§ Given records

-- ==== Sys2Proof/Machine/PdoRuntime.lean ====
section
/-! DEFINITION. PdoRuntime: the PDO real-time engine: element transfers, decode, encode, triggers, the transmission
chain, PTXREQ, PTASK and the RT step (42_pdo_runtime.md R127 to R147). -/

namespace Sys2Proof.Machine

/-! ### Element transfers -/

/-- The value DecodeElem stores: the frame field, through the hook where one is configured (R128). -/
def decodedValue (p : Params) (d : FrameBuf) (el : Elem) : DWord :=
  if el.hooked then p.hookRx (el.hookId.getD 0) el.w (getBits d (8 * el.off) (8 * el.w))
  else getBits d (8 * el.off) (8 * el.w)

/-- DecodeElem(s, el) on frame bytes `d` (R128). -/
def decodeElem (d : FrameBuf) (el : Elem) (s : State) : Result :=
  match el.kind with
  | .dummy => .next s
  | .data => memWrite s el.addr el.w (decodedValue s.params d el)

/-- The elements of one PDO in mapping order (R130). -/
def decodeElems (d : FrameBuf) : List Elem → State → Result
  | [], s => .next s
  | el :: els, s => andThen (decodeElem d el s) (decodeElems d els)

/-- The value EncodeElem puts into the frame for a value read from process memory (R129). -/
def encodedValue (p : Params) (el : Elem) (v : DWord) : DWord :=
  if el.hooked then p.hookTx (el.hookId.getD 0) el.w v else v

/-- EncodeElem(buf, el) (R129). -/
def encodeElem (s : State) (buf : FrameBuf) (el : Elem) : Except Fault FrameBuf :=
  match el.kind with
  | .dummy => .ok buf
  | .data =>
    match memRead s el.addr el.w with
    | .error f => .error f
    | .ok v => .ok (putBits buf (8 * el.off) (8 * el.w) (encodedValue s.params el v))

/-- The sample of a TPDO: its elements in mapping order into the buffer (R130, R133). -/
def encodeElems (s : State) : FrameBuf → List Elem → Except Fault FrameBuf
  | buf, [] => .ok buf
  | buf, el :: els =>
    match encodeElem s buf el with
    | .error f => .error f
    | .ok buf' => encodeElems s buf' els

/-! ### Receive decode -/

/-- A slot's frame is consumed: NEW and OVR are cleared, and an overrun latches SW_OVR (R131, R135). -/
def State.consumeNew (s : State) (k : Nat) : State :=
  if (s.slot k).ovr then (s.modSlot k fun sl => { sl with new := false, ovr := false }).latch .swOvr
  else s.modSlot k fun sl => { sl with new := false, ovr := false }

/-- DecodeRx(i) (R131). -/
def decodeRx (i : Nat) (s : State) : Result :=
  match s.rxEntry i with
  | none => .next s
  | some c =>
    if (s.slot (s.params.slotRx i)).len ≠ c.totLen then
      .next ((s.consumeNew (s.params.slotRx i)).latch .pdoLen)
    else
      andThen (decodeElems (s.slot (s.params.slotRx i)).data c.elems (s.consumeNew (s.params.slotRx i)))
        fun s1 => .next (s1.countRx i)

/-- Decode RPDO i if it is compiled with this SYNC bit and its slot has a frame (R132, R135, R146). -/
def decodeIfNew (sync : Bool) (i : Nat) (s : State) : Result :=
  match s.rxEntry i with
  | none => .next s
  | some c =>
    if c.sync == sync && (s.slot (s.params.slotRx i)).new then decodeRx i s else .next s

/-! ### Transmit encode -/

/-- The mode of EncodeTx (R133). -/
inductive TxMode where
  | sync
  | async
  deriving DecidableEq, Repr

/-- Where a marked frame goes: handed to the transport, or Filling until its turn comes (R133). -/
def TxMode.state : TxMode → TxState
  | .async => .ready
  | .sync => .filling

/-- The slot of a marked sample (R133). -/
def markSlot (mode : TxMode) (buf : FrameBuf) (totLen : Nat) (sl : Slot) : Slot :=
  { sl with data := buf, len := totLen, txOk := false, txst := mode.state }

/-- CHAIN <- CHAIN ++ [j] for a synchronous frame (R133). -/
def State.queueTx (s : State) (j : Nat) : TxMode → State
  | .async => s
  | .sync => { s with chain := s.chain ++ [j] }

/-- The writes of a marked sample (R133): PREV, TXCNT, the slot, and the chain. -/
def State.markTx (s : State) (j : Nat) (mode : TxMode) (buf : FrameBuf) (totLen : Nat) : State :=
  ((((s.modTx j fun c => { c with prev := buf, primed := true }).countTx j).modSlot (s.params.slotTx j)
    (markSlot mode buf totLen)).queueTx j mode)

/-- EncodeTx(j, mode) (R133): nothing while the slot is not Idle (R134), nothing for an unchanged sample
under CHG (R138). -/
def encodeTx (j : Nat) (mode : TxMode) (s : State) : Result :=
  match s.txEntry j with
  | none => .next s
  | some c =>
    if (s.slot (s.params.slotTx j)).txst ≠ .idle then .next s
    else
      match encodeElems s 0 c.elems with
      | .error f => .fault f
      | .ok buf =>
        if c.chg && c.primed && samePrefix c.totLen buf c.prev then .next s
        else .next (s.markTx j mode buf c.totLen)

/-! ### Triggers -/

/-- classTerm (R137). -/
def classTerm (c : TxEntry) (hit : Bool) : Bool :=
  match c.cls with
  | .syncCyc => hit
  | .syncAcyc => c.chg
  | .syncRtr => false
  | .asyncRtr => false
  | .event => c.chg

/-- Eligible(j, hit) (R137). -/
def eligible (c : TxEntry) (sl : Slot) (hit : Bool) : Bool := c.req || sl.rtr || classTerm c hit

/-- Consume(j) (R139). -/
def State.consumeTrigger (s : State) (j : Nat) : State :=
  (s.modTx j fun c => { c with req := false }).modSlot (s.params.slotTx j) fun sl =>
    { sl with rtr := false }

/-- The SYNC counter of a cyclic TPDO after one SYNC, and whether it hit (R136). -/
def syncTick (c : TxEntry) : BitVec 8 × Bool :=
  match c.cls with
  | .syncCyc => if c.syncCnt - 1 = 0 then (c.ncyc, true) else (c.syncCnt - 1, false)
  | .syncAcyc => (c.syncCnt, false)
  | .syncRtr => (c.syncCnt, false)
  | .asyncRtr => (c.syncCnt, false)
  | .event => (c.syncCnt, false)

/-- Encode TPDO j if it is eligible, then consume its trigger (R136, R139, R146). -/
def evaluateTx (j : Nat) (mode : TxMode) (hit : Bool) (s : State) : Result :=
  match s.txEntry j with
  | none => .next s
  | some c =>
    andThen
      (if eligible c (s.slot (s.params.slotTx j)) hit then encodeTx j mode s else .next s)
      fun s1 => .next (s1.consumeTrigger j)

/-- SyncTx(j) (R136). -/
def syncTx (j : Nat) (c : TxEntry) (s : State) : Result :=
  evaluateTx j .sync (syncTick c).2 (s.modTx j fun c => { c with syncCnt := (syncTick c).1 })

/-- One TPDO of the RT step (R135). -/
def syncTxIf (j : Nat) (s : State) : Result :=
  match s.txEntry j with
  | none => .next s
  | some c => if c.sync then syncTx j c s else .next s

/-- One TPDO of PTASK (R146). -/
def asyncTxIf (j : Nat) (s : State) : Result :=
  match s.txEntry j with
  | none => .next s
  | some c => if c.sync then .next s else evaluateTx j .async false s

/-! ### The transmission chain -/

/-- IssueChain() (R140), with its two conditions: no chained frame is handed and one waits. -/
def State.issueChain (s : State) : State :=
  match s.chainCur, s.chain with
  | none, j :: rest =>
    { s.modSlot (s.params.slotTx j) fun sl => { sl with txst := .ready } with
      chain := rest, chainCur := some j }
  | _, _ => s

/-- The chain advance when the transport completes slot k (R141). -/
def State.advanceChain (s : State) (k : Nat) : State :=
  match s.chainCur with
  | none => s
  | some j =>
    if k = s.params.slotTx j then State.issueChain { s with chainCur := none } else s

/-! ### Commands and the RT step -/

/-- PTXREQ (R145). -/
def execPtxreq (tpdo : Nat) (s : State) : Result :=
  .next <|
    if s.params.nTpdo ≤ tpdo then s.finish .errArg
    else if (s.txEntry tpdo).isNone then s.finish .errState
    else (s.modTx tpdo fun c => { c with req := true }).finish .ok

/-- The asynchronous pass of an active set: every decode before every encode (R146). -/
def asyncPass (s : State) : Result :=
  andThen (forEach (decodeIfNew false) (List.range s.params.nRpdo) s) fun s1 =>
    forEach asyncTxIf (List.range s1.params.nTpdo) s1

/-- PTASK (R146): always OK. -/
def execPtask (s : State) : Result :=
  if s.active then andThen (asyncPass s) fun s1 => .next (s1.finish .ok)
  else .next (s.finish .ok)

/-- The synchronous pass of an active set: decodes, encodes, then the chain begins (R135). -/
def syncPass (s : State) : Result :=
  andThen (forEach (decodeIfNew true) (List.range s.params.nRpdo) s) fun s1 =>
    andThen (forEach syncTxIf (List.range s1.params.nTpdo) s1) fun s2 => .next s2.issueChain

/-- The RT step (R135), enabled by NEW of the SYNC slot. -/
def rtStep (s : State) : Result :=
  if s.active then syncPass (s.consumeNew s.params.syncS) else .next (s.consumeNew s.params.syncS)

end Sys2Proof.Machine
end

§ Activity
The listing above holds a line with "### Triggers -/" and a line with "req := false". Print the stretch from the first through the second, exactly and alone.

§ Output of the exercise
/-! ### Triggers -/

/-- classTerm (R137). -/
def classTerm (c : TxEntry) (hit : Bool) : Bool :=
  match c.cls with
  | .syncCyc => hit
  | .syncAcyc => c.chg
  | .syncRtr => false
  | .asyncRtr => false
  | .event => c.chg

/-- Eligible(j, hit) (R137). -/
def eligible (c : TxEntry) (sl : Slot) (hit : Bool) : Bool := c.req || sl.rtr || classTerm c hit

/-- Consume(j) (R139). -/
def State.consumeTrigger (s : State) (j : Nat) : State :=
  (s.modTx j fun c => { c with req := false }).modSlot (s.params.slotTx j) fun sl =>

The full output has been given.